Something Missing
An observation about the people who seem to have everything, yet still feel incomplete.
Not everyone who feels incomplete is broken.
Not everyone who feels empty is wounded.
And not everyone who is searching is lost.
Over the years, I have noticed something that never quite fit the explanations I was given.
I have met people with loving families, supportive friends, successful careers, and stable lives who still carried a quiet sadness they could not explain.
Not dramatic sadness.
Not the kind that follows a tragedy.
Just a lingering feeling that something was missing.
The usual answer is that they need healing.
That there must be a childhood wound.
An unresolved trauma.
A buried fear.
And while that is certainly true for some people, I have never been convinced that it explains everyone.
Some people have done the healing.
Some people genuinely had good childhoods.
Some people are not carrying deep resentment toward their parents, their past, or themselves.
Yet the feeling remains.
I have often wondered whether we are too quick to assume that every emptiness is a wound.
What if some forms of longing have nothing to do with damage?
What if some people are not grieving something that happened to them, but something that is absent from them?
I know that sounds strange.
As someone who prefers evidence to fantasy, I have always struggled with explanations that require blind belief.
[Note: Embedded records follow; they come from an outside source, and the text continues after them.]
-- ==== Sys2Proof/Machine/FlkBase.lean ====
section
/-!
DEFINITION. What the outputs read of TSU, FLK and the chain: the time base and its tick (R170), the frame schedule
(R181, R182), fade time (R126, R198), the show state's transitions (R391) and pair roles (R477, R479).
-/
namespace Sys2Proof.Machine
open Sys2Proof

/-! ### TSU -/

/-- The active increment of R170, in units of 2^-32 ns. -/
def State.tsuInc (s : State) : Nat := s.aFld R.TSU_INC_NS 7 0 * 2 ^ 32 + (s.aRd R.TSU_INC_FR).toNat

/-- One SPR tick: the seconds and the ticks within the second (R447), but for a tick that the trim skips; a second that
becomes equal to the alarm makes the alarm due (R448). -/
def State.sprTick (s : State) : State :=
  let p := s.pwr
  let s := { s with pwr := { p with sub20 := p.sub20 + 1, skip := p.skip - 1 } }
  if 0 < p.skip then s
  else
    let sub := s.fld R.SPR_RTC_SUB 14 0 + 1
    if sub < 32768 then s.setF R.SPR_RTC_SUB 14 0 sub
    else
      let s := (s.setF R.SPR_RTC_SUB 14 0 0).wr R.SPR_RTC_SEC (s.rd R.SPR_RTC_SEC + 1)
      if s.rd R.SPR_RTC_SEC = s.rd R.SPR_ALM_SEC then { s with pwr := { s.pwr with almDue := true } } else s

/-- The Spring domain's share of one tick of 2.5 ns: 32,768 SPR ticks in 400,000,000. -/
def State.sprClock (s : State) : State :=
  let f := s.pwr.frac + 32768
  if f < 400000000 then { s with pwr := { s.pwr with frac := f } }
  else { s with pwr := { s.pwr with frac := f - 400000000 } }.sprTick

/-- LCK runs: in RUN and IDLE (R45). -/
def State.lckRuns (s : State) : Bool := decide (s.fld R.PWC_STATE 2 0 ≤ 1) && !s.pwr.hib && !s.pwr.off

/-- One tick of 2.5 ns: what an empty queue's step does (assumption 1). The Spring domain counts always; with the main
clocks running TSU counts by its increment (R170), each running die by its VCK, and the cores' clock by SCK. -/
def State.tick (s : State) : State :=
  let s := { s with now := s.now + 1 }.sprClock
  if !s.clocksRun then s
  else { s with
    sck := s.sck + (if s.fld R.PWC_STATE 2 0 = 2 then 5 else 20),
    tsuAcc := (s.tsuAcc + s.tsuInc) % 2 ^ 64,
    tsuHi := s.tsuHi + ((s.tsuAcc + s.tsuInc) / 2 ^ 64 : Nat),
    tsuHist := (s.tsuNs :: s.tsuHist).take 8,
    dies := s.dies.map fun (e : Nat × CDie) => (e.1, if e.2.on then { e.2 with half := e.2.half + (6 - e.2.vck) } else e.2) }

/-! ### The schedule (R181, R182) -/
/-- The rate of R181 is acceptable. -/
def rateOk (n d : Nat) : Bool :=
  1 ≤ n && 1 ≤ d && d * 4166666 ≤ 1000 * n && 1000 * n ≤ d * 41708334
def State.rateN (s : State) : Nat := s.aFld R.FLK_RATE_N 23 0
def State.rateD (s : State) : Nat := s.aFld R.FLK_RATE_D 7 0
/-- The rate changes that are accepted and wait: the frame from which each holds, and its rate (R198, R199). -/
def State.ratesDue (s : State) : List (Word × Nat × Nat) :=
  (match s.ratePend with
    | some (n, d, a, _) => [(a, n, d)]
    | none => [])
  ++ (s.commits.filter fun x => x.reg == R.FLK_COMMIT && rateOk (x.fld R.FLK_RATE_N 23 0) (x.fld R.FLK_RATE_D 7 0)).map
    fun x => (x.rd R.FLK_RCHG, x.fld R.FLK_RATE_N 23 0, x.fld R.FLK_RATE_D 7 0)
/-- The rate in force at frame f, changes accepted included. -/
def State.rateAt (s : State) (f : Word) : Nat × Nat :=
  s.ratesDue.foldl (fun r e => if 0 ≤ sdiff f e.1 then e.2 else r) (s.rateN, s.rateD)
/-- The frames from a on at which a change accepted takes the rate. -/
def State.rateFrames (s : State) (a : Word) : List Word := (s.ratesDue.map (·.1)).filter fun f => decide (0 < sdiff f a)
/-- P_int, ns. -/
def State.pInt (s : State) : Nat := 1000 * s.rateN / s.rateD
def State.flkEn (s : State) : Bool := s.aBit R.FLK_CTRL 0
def State.leadNs (s : State) : Nat := s.aFld R.FLK_LAG 31 16 * 1000
def State.lagMax (s : State) : Nat := s.aFld R.FLK_LAG 3 0

/-- N_k of R182. -/
def State.nominal (s : State) (k : Word) : Word :=
  let n := sdiff k (s.aRd R.FLK_ANCH_FRAME)
  let trim := (s.aRd R.FLK_TRIM).toInt
  s.aRd R.FLK_ANCH_NS + Word.ofInt ((n * (1000 * s.rateN : Nat) * (4294967296 + trim)) / ((s.rateD : Int) * 4294967296))

/-- Phase error of the last frame start, ns. -/
def State.phase (s : State) : Nat := (s.rd R.FLK_PHASE).toNat

/-! ### Fade time (R126, R198, R391) -/

/-- The frame's fade time by the frame number alone. -/
def State.baseFade (s : State) (f : Word) : Word := s.fadeTc + fadeTime (f - s.fadeFc).toNat s.rateN s.rateD
/-- The fade time passed to kernels for frame f in the present show state. -/
def State.showFade (s : State) (f : Word) : Word :=
  if s.showState = RUNNING then s.host.runT + fadeTime (f - s.host.runFrame).toNat s.rateN s.rateD
  else if s.showState = ARMED ∨ s.showState = HELD then s.host.frozenT
  else s.baseFade f

/-- The transition of a command may leave this show state (R392). -/
def showLegal (code st : Nat) : Bool :=
  match code with
  | 0x11 => st == LOADED
  | 0x12 => st == ARMED
  | 0x13 => st == RUNNING
  | 0x14 => st == HELD
  | 0x15 => st == ARMED || st == RUNNING || st == HELD
  | _ => false

/-- A transition of the show state at frame a (R391, R392); on the way to LOADED frame start a is the last to fire. -/
def State.showTransition (s : State) (st : Nat) (a : Word) : State :=
  let t := s.showFade a
  let h := if st = RUNNING then { s.host with runFrame := a, runT := t }
           else if st = ARMED ∨ st = HELD then { s.host with frozenT := t } else s.host
  let s := { s with host := h }.setShow st a
  if st = LOADED then
    let s := ({ s with host := { s.host with showAt := [] } }.setF R.FLK_CTRL 0 0 0).aWr R.FLK_CTRL (setFld (s.aRd R.FLK_CTRL) 0 0 0)
    { s with flkNext := none }
  else s

/-- Transitions that name frame k apply, each where the state then admits it (R392). -/
def State.showTurn (s : State) (k : Word) : List (Nat × Nat × Word) → State
  | [] => s
  | (code, st, a) :: t =>
    if 0 ≤ sdiff k a then
      let s := { s with host := { s.host with showAt := t } }
      (if showLegal code s.showState then s.showTransition st k else s).showTurn k t
    else s

/-- What the ball of output n does: 0 high impedance, 1 the inactive level, 2 the schedule (R278). Only a PRIMARY or SOLO
package drives the outputs its pair owns (R279). -/
def State.spdDrive (s : State) (n : Nat) : Nat :=
  if s.bit (R.PAIR_OWN_SPD (n / 32)) (n % 32) then (if s.pairRole ≤ 1 then s.spdPair else 0) else s.spdOut
/-- SPD_STAT.driving: some ball is driven now. -/
def State.noteDriving (s : State) : State :=
  s.setF R.SPD_STAT 1 1 (b2n ((List.range 96).any fun n => s.spdDrive n != 0))

/-- A pair-role change (R479). A package that becomes SYNCING asks for a snapshot (R490); one that becomes FAULTED also
enters show state FAULTED; one that becomes SOLO has no partner. -/
def State.setRole (s : State) (r : Nat) : State :=
  if s.fld R.PAIR_ROLE 2 0 = r then s
  else
    let s := (((s.setF R.PAIR_ROLE 2 0 r).wr R.PAIR_SINCE s.fnow).irq 0x140).noteDriving
    let s := s.setPairEng { s.pair with roleTick := s.now, retryAt := 0, caughtFrom := none, syncRun := 0 }
    let s := s.setF R.PAIR_STAT 7 7 0
    if r = 4 then s.setShow FAULTED s.committed
    else if r = 3 then s.sendRole 4 0
    else if r = 0 then s.setPairEng { roleTick := s.now }
    else s

/-! ### The chain as FLK sees it (R188, R477) -/
/-- The pair role of a package: its own, or what its last STATUS said. -/
def State.roleOf (s : State) (id : Nat) : Nat :=
  if id = s.chnId then s.fld R.PAIR_ROLE 2 0
  else match s.peers.find? (fun e => e.1 = id) with
    | some e => e.2.role
    | none => 0
def State.partnerOf (s : State) (id : Nat) : Nat :=
  if id = s.chnId then (if s.bit R.PAIR_CFG 31 then s.fld R.PAIR_CFG 27 24 else 0xFF)
  else match s.peers.find? (fun e => e.1 = id) with
    | some e => e.2.partner
    | none => 0xFF
/-- The announcing package (R477). -/
def State.announcerId (s : State) : Nat :=
  let m := s.fld R.CHN_CFG 19 16
  if !s.chnEn then s.chnId
  else if !s.bit R.CHN_CFG 30 then m
  else if s.roleOf m = 1 ∨ s.roleOf m = 0 then m
  else let p := s.partnerOf m; if p ≤ 15 ∧ (s.roleOf p = 1 ∨ s.roleOf p = 0) then p else m
def State.isMaster (s : State) : Bool := s.announcerId = s.chnId

/-- The packages whose notices the master waits for: role PRIMARY, STANDBY or SOLO (R188). -/
def State.waitedIds (s : State) : List Nat :=
  (s.chnId :: (s.peers.map (·.1)).filter (· ≠ s.chnId)).filter fun i => s.roleOf i ≤ 2

/-- The notices of frame k that the master holds among those it waits for. -/
def State.noticesOf (s : State) (k : Word) : List Notice :=
  s.waitedIds.filterMap fun i => match s.notices.find? (fun e => e.1 = i) with
    | some e => if e.2.frame = k then some e.2 else none
    | none => none
def State.allNoticed (s : State) (k : Word) : Bool := (s.noticesOf k).length = s.waitedIds.length
/-- P_min of R194: the largest FLK_PMIN over the packages waited for, each as its last notice carried it. -/
def State.pminChain (s : State) : Nat :=
  s.waitedIds.foldl (fun m i => max m (match s.notices.find? (fun e => e.1 = i) with
    | some e => e.2.pmin
    | none => if i = s.chnId then (s.rd R.FLK_PMIN).toNat else 0)) 0

/-- FLK_STATUS.pmin_over follows P_min > P_int, and is recorded when it sets (R195). -/
def State.notePmin (s : State) : State :=
  let long := decide (s.pInt < s.pminChain)
  let s := if long ∧ !s.bit R.FLK_STATUS 3 then s.log 0x0024 1 s.pminChain else s
  s.setF R.FLK_STATUS 3 3 (b2n long)

/-- c_max of R194. -/
def State.cMax (s : State) : Nat :=
  min (s.pInt * s.aFld R.FLK_SHORTEN 8 0 / 1024) (s.pInt - s.pminChain)

/-- σ of the next start, after frame start k (R189). -/
def State.sigma (s : State) : Word :=
  s.nominal (s.fnow + 1) + Word.ofNat s.phase - Word.ofNat (min s.phase s.cMax)

/-- The later of two times near each other. -/
def later (a b : Word) : Word := if 0 ≤ sdiff a b then a else b

end Sys2Proof.Machine
end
I am the type of person who wants facts, proof, and a reasonable explanation for what I am experiencing.
Yet this question continued to follow me.
Why do some people feel as though something is missing even when nothing appears to be missing at all?
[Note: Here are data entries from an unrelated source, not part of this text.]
-- ==== Sys2Proof/Machine/HostCmd.lean ====
section
/-!
DEFINITION. How a host command is carried out: the oldest accepted request of a path is taken, its own checks are made
(R385 step 7), and its response waits to be delivered. Where the spec gives a command no payload layout, the layout is
this model's (assumption 8).
-/
namespace Sys2Proof.Machine
open Sys2Proof

/-- The status of the first check that fails, or OK. -/
def firstErr : List (Bool × Nat) → Nat
  | [] => OK
  | (b, st) :: t => if b then st else firstErr t

/-- Take the oldest request of a path. -/
def takeReq (net : Bool) : List Request → Option (Request × List Request)
  | [] => none
  | r :: t => if r.net = net then some (r, t) else (takeReq net t).map fun x => (x.1, r :: x.2)

/-- The host side with another value. -/
def State.setHost (s : State) (h : HostSide) : State := { s with host := h }

/-- A response waits to be delivered (R384); that of a request whose session has ended is discarded (R390). -/
def State.respond (s : State) (r : Request) (st : Nat) (pl : List Byte) : State :=
  if r.drop then s else s.setHost { s.host with resps := s.host.resps ++ [⟨r, st, pl, none⟩] }

/-! ### Sessions (R383, R390) -/

/-- The path of a session id: true for the network. -/
def sidNet (sid : Word) : Bool := fldOf sid 31 28 = 1
def sidSlot (sid : Word) : Nat := fldOf sid 27 24
def State.session? (s : State) (sid : Word) : Option Session := s.host.sessions.find? fun x => x.id = sid
/-- Change one session. -/
def State.updSession (s : State) (sid : Word) (f : Session → Session) : State :=
  s.mapSessions fun x => if x.id = sid then f x else x
/-- The rank of a role; FACTORY meets every requirement (R390). -/
def State.pathLevel (s : State) (net : Bool) : Nat :=
  ((s.host.sessions.filter fun x => x.isOpen && sidNet x.id == net).map (·.role)).foldl max 0
/-- The host access level: the highest role among the open host-port sessions (R377). -/
def State.hostLevel (s : State) : Nat := s.pathLevel false
/-- HST_STATE as read: the sessions open on each path, the access level and the show state. -/
def State.hstState (s : State) : Word :=
  let n (net : Bool) := (s.host.sessions.filter fun x => x.isOpen && sidNet x.id == net).length
  Word.ofNat (n true * 2 ^ 20 + n false * 2 ^ 16 + s.hostLevel * 256 + s.showState)

/-- The sessions that meet a condition end (R390): their held events are dropped, and the responses of their commands
are discarded. -/
def State.endSessions (s : State) (p : Session → Bool) : State :=
  let gone := (s.host.sessions.filter p).map (·.id)
  s.setHost { s.host with
    sessions := s.host.sessions.filter fun x => !p x,
    reqs := s.host.reqs.map fun r => if gone.contains r.sid then { r with drop := true } else r,
    resps := s.host.resps.filter fun x => !gone.contains x.req.sid }

/-- The command set of R393: code, lowest role, legal show states as a mask of the codes of R391. -/
def cmdTable : List (Nat × Nat × Nat) := [
  (0x0001, 0, 63), (0x0002, 0, 63), (0x0003, 1, 63), (0x0004, 1, 63), (0x0005, 1, 63),
  (0x0010, 3, 1), (0x0011, 2, 2), (0x0012, 2, 4), (0x0013, 2, 8), (0x0014, 2, 16), (0x0015, 2, 28), (0x0016, 3, 34),
  (0x0017, 3, 32),
  (0x0020, 3, 30), (0x0021, 3, 30), (0x0022, 3, 30), (0x0023, 2, 8), (0x0024, 3, 30), (0x0025, 2, 30),
  (0x0026, 2, 30), (0x0027, 2, 30), (0x0028, 3, 30), (0x0029, 3, 30), (0x002A, 3, 30),
  (0x0030, 3, 3), (0x0040, 4, 63), (0x0041, 4, 63), (0x0042, 4, 3), (0x0043, 1, 63), (0x0044, 4, 1),
  (0x0050, 4, 63), (0x0051, 4, 63), (0x0052, 4, 63), (0x0060, 3, 3), (0x0061, 1, 63),
  (0x0070, 3, 3), (0x0071, 3, 30), (0x0072, 3, 63), (0x0073, 1, 63), (0x0080, 3, 3), (0x0081, 3, 63), (0x0082, 4, 63)]

/-- A standby or syncing package refuses commands that edit the show (R482). -/
def State.standbyRefuses (s : State) (code : Nat) : Bool :=
  let r := s.fld R.PAIR_ROLE 2 0
  (r == 2 || r == 3) && 0x0010 ≤ code && code ≤ 0x002A && code != 0x0017

/-- The show and pair state admit a command (R385 step 6, R392): the firmware carries out one command at a time, so that
this holds as it runs. -/
def State.cmdOpen (s : State) (code : Nat) : Bool :=
  match cmdTable.find? fun e => e.1 = code with
  | none => true
  | some (_, _, states) => states.testBit s.showState && !s.standbyRefuses code

/-- HST_CMDERR and HST_CMDERR_SES record a refusal of step 6. -/
def State.cmdErr (s : State) (code : Nat) (sid : Word) : State :=
  (s.wr R.HST_CMDERR (Word.ofNat (2 ^ 31 + s.showState * 2 ^ 24 + E_STATE * 65536 + code))).wr R.HST_CMDERR_SES sid

/-- Take the oldest request of a path when its code and payload select this command, and carry it out; refused where the
show has since left the states that admit it. -/
def State.takeCmd (s : State) (net : Bool) (code : Nat) (sub : List Byte → Bool) (f : State → Request → State) : State :=
  match takeReq net s.host.reqs with
  | some (r, rest) =>
    if r.code = code ∧ sub r.payload then
      let t := { s with host := { s.host with reqs := rest } }
      if s.cmdOpen code then f t r else (t.cmdErr code r.sid).respond r E_STATE []
    else s
  | none => s

/-- A command that edits the show, accepted by the PRIMARY, goes to its partner as a firmware entry of the input log:
the code in the index field and the payload as data (R489, assumption 19). -/
def State.inlogCmd (s : State) (r : Request) (st : Nat) : State :=
  if st = OK ∧ 0x0010 ≤ r.code ∧ r.code ≤ 0x002A ∧ r.code ≠ 0x0017 ∧ s.pairEn ∧ s.pairRole = 1 then
    s.chnSend 7 s.partner r.frame ([3, 0] ++ leBytes 2 r.code ++ r.payload)
  else s

/-- Request r once its command has run from s to t: where its own session has ended on the way, its response is
discarded (R390). -/
def Request.afterRun (r : Request) (s t : State) : Request :=
  { r with drop := r.drop || ((s.session? r.sid).any (·.isOpen) && (t.session? r.sid).isNone) }

/-- Execute the oldest request of a path when its code and payload select this command: `f` answers the state, the
status and the response payload. -/
def State.hostCmd (s : State) (net : Bool) (code : Nat) (sub : List Byte → Bool)
    (f : State → Request → State × Nat × List Byte) : State :=
  s.takeCmd net code sub fun s r =>
    let x := f s r
    (x.1.inlogCmd r x.2.1).respond (r.afterRun s x.1) x.2.1 x.2.2

/-- A command that either is refused with no effect or takes effect with OK and an empty response. -/
def State.hostDo (s : State) (net : Bool) (code : Nat) (sub : List Byte → Bool) (chk : State → Request → Nat)
    (f : State → Request → State) : State :=
  s.hostCmd net code sub fun s r =>
    let st := chk s r
    (if st = OK then f s r else s, st, [])

/-- R200: frame A is too near. -/
def State.editLate (s : State) (a : Word) : Bool := sdiff a s.fnow < 2

def anyPayload (_ : List Byte) : Bool := true

/-- Every byte of [i, j) of a record is zero. -/
def zeroBytes (l : List Byte) (i j : Nat) : Bool := ((l.drop i).take (j - i)).all (· == 0)

end Sys2Proof.Machine
end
I think about people who seem drawn to love stories long before they ever experience love themselves.
People who spend years feeling homesick for a place they have never been.
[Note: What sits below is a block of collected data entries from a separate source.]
/-- CANVAS_SET: bytes 0–3 the canvas, 4–67 the descriptor. -/
def execCanvasSet (net : Bool) (s : State) : Res :=
  .next (s.hostDo net 0x0024 anyPayload
    (fun s r =>
      let i := leAt r.payload 0 4
      let c := r.payload.drop 4
      let t := { s.tbl with canvas := editSlot s.tbl.canvas i r.frame c }
      firstErr [(decide (7 < i) || canvasBad c, E_ARG), (s.editLate r.frame, E_LATE),
        (true, firstStatus [s.bufNamed (leAt c 0 2), s.bufNamed (leAt c 2 2), s.bufNamed (leAt c 16 2),
          firstErr [(decide ((s.buf (leAt c 0 2)).size < canvasW c * canvasH c * 8)
            || decide ((s.buf (leAt c 2 2)).size < canvasW c * canvasH c * 8)
            || decide ((s.buf (leAt c 16 2)).size < gridBytes c)
            || !s.pixelsFit t r.frame, E_SPACE)]])])
    fun s r =>
      let i := leAt r.payload 0 4
      let s : State := { s with tbl := { s.tbl with canvas := editSlot s.tbl.canvas i r.frame (r.payload.drop 4) } }
      s.copyCanvas i r.frame)

/-! ### Layers (R215, R216) -/
def layerKind (l : List Byte) : Nat := leAt l 0 1
def layerMesh (l : List Byte) : Bool := leAt l 3 1 / 2 % 2 = 1
def layerSrc (l : List Byte) : Nat := leAt l 8 2
/-- Bytes per texel of R216. -/
def texelBytes (f : Nat) : Nat := [8, 4, 4, 6].getD f 0
/-- The source buffers a layer samples in frames of one parity. -/
def layerSrcs (odd : Bool) (l : List Byte) : List Nat :=
  if layerKind l = 1 then [layerSrc l]
  else if layerKind l = 3 then [layerSrc l + b2n odd] else []
/-- The buffers a layer names for frames of one parity: the sources it samples, and its mesh (R220). -/
def layerBufs (odd : Bool) (l : List Byte) : List Nat :=
  layerSrcs odd l ++ (if layerMesh l then [leAt l 60 2] else [])

def layerBad (l : List Byte) : Bool :=
  let k := layerKind l
  let f := leAt l 4 1
  l.length != 128 || decide (3 < k) || decide (7 < leAt l 1 1) || decide (7 < leAt l 2 1) || decide (3 < leAt l 3 1)
    || decide (3 < f) || (k == 2 && decide (f < 2)) || ((k == 1 || k == 3) && decide (2 ≤ f))
    || (leAt l 5 1 != 0xFF && decide (7 < leAt l 5 1)) || decide (15 < leAt l 6 1) || decide (1 < leAt l 7 1)
    || (k == 2 && decide (15 < layerSrc l)) || (k == 1 && decide (4095 < layerSrc l))
    || (k == 3 && decide (4094 < layerSrc l)) || (k == 2 && decide (255 < leAt l 14 2))
    || (layerMesh l && (decide (4095 < leAt l 60 2) || decide (leAt l 64 2 < 2) || decide (129 < leAt l 64 2)
        || decide (leAt l 66 2 < 2) || decide (129 < leAt l 66 2)))
    || !zeroBytes l 62 64 || !zeroBytes l 88 128

/-- Whether every buffer a layer names is large enough (R213). -/
def State.layerFits (s : State) (l : List Byte) : Bool :=
  let tx := texelBytes (leAt l 4 1)
  let sw := leAt l 10 2
  let sh := leAt l 12 2
  ((layerSrcs false l ++ layerSrcs true l).all fun b =>
      decide ((sh - 1) * (s.buf b).pitch + sw * tx ≤ (s.buf b).size) || sh == 0)
    && (!layerMesh l || decide (leAt l 64 2 * leAt l 66 2 * 8 ≤ (s.buf (leAt l 60 2)).size))

/-- A flow fits the table of R223. -/
def State.vfOk (s : State) (v : Nat) : Bool :=
  let w := s.fld (R.MAC_VF_CFG v) 26 14
  let h := s.fld (R.MAC_VF_CFG v) 11 0
  1 ≤ w && w ≤ 4096 && 1 ≤ h && h ≤ 2160

/-- A layer of kind 2 names a flow that is declared, by MAC_VFv_CFG.en as written, outside the table of R223. -/
def State.flowBad (s : State) (l : List Byte) : Bool :=
  layerKind l == 2 && s.bit (R.MAC_VF_CFG (layerSrc l)) 31 && !s.vfOk (layerSrc l)

/-- LAYER_SET: bytes 0–3 the layer, 4–131 the descriptor. -/
def execLayerSet (net : Bool) (s : State) : Res :=
  .next (s.hostDo net 0x0025 anyPayload
    (fun s r =>
      let l := r.payload.drop 4
      firstErr [(decide (15 < leAt r.payload 0 4) || layerBad l || s.flowBad l, E_ARG), (s.editLate r.frame, E_LATE),
        (true, firstStatus (((layerBufs false l ++ layerBufs true l).map s.bufNamed)
          ++ [firstErr [(!s.layerFits l, E_SPACE)]]))])
    fun s r =>
      let i := leAt r.payload 0 4
      let s : State := { s with tbl := { s.tbl with layer := editSlot s.tbl.layer i r.frame (r.payload.drop 4) } }
      s.copyRecord 3 i (slotOf s.tbl.layer i).at r.frame)

/-! ### Buffer references (R220, R221) -/

/-- Buffers that frame f references. -/
def Tables.frameBufs (t : Tables) (f : Word) : List Nat :=
  let odd := decide (f.toNat % 2 = 1)
  (t.canvas.flatMap fun e => canvasBufs odd (e.2.at f)) ++ (t.layer.flatMap fun e => layerBufs odd (e.2.at f))

/-- The frames after f that can see a record first or second: f + 1, f + 2, and the first two frames of every edit. -/
def Tables.sampleFrames (t : Tables) (f : Word) : List Word :=
  (f + 1) :: (f + 2) :: ((t.canvas ++ t.layer).flatMap fun e => e.2.edits.flatMap fun x => [x.1, x.1 + 1])

/-- A frame later than f references buffer b, through the tables and the edits accepted. -/
def Tables.usedAfter (t : Tables) (f : Word) (b : Nat) : Bool :=
  (t.sampleFrames f).any fun g => (t.frameBufs g).contains b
People who feel a longing they cannot name and a grief they cannot trace back to any particular event.
I think about people who have everything society tells them should make them happy, yet still feel as though they are waiting for something.
Or someone.
Maybe the answer is psychological.
Maybe it is spiritual.
Maybe it is something we do not yet understand.
I do not claim to know.
I only know that I have observed this pattern too many times to ignore it.
Perhaps not every emptiness comes from trauma.
Perhaps not every longing comes from a wound.
And perhaps some people spend their lives searching for something they cannot explain because the thing they are searching for has never been present in the first place.
This is only a theory.
But it is one I have spent a long time thinking about.